Problem to work on — For this exercise, reproduce the entries below exactly, but only from the line containing "let d := disagreement" through the line containing "(∀ q, q ≠ p → u.entry q = s.entry q) ∧", both included.

======== Task inputs

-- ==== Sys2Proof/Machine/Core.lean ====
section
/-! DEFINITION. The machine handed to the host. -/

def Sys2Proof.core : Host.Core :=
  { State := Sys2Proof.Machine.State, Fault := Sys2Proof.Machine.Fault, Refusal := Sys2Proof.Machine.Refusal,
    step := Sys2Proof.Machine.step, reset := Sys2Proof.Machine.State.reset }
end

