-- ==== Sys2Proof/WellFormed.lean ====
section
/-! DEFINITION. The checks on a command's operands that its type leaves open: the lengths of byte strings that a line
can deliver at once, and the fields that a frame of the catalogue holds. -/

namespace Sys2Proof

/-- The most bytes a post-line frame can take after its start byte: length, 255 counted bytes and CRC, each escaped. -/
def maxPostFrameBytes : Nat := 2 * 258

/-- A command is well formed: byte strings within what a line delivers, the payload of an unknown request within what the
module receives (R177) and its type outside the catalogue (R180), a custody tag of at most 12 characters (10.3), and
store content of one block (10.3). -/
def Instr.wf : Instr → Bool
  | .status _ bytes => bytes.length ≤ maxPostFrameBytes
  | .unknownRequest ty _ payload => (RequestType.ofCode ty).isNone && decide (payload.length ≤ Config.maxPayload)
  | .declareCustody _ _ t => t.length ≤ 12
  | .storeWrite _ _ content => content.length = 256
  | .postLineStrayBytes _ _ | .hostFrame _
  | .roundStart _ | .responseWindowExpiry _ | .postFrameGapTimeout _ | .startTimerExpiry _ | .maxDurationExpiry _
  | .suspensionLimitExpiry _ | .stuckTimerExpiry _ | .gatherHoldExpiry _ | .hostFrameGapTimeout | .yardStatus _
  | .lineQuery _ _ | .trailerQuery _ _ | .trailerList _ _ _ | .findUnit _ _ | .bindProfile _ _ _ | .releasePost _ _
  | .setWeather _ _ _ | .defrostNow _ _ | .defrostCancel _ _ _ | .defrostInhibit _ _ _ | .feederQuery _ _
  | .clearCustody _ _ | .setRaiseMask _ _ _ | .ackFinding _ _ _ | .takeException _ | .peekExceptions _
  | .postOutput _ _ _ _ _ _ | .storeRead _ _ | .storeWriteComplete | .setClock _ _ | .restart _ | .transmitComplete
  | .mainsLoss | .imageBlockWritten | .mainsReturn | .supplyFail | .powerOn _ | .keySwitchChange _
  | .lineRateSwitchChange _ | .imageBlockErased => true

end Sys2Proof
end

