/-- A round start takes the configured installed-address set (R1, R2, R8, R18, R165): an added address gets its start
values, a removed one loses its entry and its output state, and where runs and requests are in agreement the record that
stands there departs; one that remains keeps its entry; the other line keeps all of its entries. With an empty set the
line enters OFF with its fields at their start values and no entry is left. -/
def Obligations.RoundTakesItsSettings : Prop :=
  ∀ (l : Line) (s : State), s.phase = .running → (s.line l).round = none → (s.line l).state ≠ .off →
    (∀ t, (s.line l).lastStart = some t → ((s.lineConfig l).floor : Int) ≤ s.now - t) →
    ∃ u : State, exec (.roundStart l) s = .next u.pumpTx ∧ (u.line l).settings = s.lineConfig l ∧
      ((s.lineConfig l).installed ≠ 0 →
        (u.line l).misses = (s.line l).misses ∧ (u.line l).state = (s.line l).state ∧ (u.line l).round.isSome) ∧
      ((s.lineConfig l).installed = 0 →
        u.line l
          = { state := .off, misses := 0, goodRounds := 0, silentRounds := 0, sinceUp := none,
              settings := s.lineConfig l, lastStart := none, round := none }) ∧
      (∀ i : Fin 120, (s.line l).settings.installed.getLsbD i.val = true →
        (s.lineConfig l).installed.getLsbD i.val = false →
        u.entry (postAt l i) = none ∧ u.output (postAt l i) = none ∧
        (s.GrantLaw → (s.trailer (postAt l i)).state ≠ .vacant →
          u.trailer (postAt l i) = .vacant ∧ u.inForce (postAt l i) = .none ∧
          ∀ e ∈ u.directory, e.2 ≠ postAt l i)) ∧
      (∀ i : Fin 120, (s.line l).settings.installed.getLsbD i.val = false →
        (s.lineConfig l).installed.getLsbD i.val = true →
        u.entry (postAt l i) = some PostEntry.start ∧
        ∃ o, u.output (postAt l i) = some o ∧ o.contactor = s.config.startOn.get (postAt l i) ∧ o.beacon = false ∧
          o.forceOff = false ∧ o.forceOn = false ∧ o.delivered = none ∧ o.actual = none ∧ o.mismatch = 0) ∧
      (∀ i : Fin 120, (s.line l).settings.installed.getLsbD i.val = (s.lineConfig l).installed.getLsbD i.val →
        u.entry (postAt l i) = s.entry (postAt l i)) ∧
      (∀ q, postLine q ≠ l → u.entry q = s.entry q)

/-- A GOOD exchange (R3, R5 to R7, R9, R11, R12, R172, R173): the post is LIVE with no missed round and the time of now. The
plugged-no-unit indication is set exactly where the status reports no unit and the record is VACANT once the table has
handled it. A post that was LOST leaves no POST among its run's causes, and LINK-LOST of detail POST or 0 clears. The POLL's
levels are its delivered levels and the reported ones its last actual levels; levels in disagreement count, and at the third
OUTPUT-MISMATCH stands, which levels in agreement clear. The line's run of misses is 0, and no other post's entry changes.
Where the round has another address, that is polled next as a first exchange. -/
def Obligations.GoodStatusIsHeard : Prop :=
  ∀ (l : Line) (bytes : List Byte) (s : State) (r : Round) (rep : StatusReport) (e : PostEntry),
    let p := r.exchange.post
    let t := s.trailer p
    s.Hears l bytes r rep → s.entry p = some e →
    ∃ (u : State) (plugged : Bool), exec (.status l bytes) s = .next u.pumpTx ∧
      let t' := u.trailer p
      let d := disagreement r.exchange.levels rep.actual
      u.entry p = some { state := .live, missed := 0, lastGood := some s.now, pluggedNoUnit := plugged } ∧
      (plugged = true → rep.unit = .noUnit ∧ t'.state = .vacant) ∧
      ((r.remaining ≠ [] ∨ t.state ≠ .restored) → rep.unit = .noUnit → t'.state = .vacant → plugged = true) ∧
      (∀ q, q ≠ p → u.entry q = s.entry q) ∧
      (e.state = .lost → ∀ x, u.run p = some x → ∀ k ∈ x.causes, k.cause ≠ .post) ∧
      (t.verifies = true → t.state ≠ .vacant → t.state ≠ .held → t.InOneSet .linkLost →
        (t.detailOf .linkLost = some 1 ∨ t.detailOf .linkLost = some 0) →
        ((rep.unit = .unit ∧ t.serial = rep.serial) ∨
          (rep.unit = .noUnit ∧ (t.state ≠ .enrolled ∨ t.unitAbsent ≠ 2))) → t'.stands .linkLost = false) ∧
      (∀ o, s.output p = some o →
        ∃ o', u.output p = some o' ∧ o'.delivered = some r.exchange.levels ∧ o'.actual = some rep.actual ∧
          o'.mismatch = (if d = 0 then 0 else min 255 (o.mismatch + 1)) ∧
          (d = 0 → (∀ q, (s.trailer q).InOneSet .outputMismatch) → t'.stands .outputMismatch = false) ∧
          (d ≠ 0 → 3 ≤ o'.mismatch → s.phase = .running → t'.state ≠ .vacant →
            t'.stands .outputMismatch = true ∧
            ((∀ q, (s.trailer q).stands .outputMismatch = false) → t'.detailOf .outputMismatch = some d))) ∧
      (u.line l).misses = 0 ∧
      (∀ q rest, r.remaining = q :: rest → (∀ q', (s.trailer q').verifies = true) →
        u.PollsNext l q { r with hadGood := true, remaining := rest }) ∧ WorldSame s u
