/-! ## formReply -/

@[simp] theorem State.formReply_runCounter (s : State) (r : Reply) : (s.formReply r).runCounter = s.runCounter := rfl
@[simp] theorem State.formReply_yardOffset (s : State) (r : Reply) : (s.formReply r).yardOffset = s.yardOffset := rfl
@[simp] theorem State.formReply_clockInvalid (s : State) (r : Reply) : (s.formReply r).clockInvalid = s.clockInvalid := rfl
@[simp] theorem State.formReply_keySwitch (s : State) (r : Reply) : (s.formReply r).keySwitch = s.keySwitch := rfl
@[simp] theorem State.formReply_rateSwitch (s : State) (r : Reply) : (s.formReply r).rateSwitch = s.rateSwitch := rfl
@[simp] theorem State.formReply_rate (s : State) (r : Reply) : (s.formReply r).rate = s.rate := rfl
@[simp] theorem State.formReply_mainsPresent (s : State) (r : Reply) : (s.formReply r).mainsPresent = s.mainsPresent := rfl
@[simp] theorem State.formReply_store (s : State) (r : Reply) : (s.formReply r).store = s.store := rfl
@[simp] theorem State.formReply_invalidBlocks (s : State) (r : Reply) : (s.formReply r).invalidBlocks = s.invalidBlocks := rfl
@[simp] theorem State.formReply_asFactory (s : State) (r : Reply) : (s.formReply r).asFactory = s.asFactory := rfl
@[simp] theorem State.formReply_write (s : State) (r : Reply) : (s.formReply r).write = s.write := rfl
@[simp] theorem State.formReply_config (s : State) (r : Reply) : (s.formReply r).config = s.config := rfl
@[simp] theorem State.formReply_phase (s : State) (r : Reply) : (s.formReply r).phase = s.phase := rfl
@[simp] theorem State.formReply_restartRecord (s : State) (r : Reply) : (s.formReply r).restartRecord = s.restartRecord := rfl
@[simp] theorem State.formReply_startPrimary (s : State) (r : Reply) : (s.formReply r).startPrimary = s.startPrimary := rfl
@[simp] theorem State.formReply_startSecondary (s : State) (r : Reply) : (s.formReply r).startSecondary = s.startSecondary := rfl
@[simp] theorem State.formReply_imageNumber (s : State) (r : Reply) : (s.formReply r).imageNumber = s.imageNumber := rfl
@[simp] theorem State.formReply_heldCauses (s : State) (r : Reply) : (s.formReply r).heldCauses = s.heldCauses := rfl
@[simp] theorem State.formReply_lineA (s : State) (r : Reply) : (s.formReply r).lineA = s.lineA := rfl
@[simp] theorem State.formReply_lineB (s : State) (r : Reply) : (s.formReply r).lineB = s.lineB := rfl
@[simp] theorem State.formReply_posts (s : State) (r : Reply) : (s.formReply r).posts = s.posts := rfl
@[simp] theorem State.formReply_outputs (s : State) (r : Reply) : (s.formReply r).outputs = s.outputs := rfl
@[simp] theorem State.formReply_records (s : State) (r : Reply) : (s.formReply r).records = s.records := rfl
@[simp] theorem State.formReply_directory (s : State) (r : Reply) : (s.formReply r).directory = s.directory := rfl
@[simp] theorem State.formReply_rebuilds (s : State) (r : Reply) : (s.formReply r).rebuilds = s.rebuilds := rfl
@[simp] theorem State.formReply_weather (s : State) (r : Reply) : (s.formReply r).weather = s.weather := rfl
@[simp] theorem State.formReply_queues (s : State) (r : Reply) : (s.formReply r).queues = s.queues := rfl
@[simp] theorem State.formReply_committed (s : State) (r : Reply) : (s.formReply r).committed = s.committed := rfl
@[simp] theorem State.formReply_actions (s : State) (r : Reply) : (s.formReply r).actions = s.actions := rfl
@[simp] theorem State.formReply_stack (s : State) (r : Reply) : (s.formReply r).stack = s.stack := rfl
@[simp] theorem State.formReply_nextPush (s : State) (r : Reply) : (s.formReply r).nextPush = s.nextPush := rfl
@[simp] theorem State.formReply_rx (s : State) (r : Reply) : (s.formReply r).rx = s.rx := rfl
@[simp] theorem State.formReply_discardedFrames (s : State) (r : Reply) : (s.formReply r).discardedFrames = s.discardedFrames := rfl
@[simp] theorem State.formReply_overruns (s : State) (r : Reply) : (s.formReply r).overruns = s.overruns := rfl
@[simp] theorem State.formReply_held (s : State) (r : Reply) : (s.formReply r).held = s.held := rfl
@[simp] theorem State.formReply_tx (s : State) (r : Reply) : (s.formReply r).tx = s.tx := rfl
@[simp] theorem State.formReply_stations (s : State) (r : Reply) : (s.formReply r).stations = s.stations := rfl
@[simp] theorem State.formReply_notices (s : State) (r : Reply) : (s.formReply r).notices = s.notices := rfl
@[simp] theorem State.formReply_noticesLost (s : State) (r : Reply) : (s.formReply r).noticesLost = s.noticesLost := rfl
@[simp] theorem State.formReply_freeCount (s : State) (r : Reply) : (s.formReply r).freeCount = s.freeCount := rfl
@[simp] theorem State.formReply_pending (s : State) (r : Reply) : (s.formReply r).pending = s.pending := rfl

================

Written response —
      let d := disagreement r.exchange.levels rep.actual
      u.entry p = some { state := .live, missed := 0, lastGood := some s.now, pluggedNoUnit := plugged } ∧
      (plugged = true → rep.unit = .noUnit ∧ t'.state = .vacant) ∧
      ((r.remaining ≠ [] ∨ t.state ≠ .restored) → rep.unit = .noUnit → t'.state = .vacant → plugged = true) ∧
      (∀ q, q ≠ p → u.entry q = s.entry q) ∧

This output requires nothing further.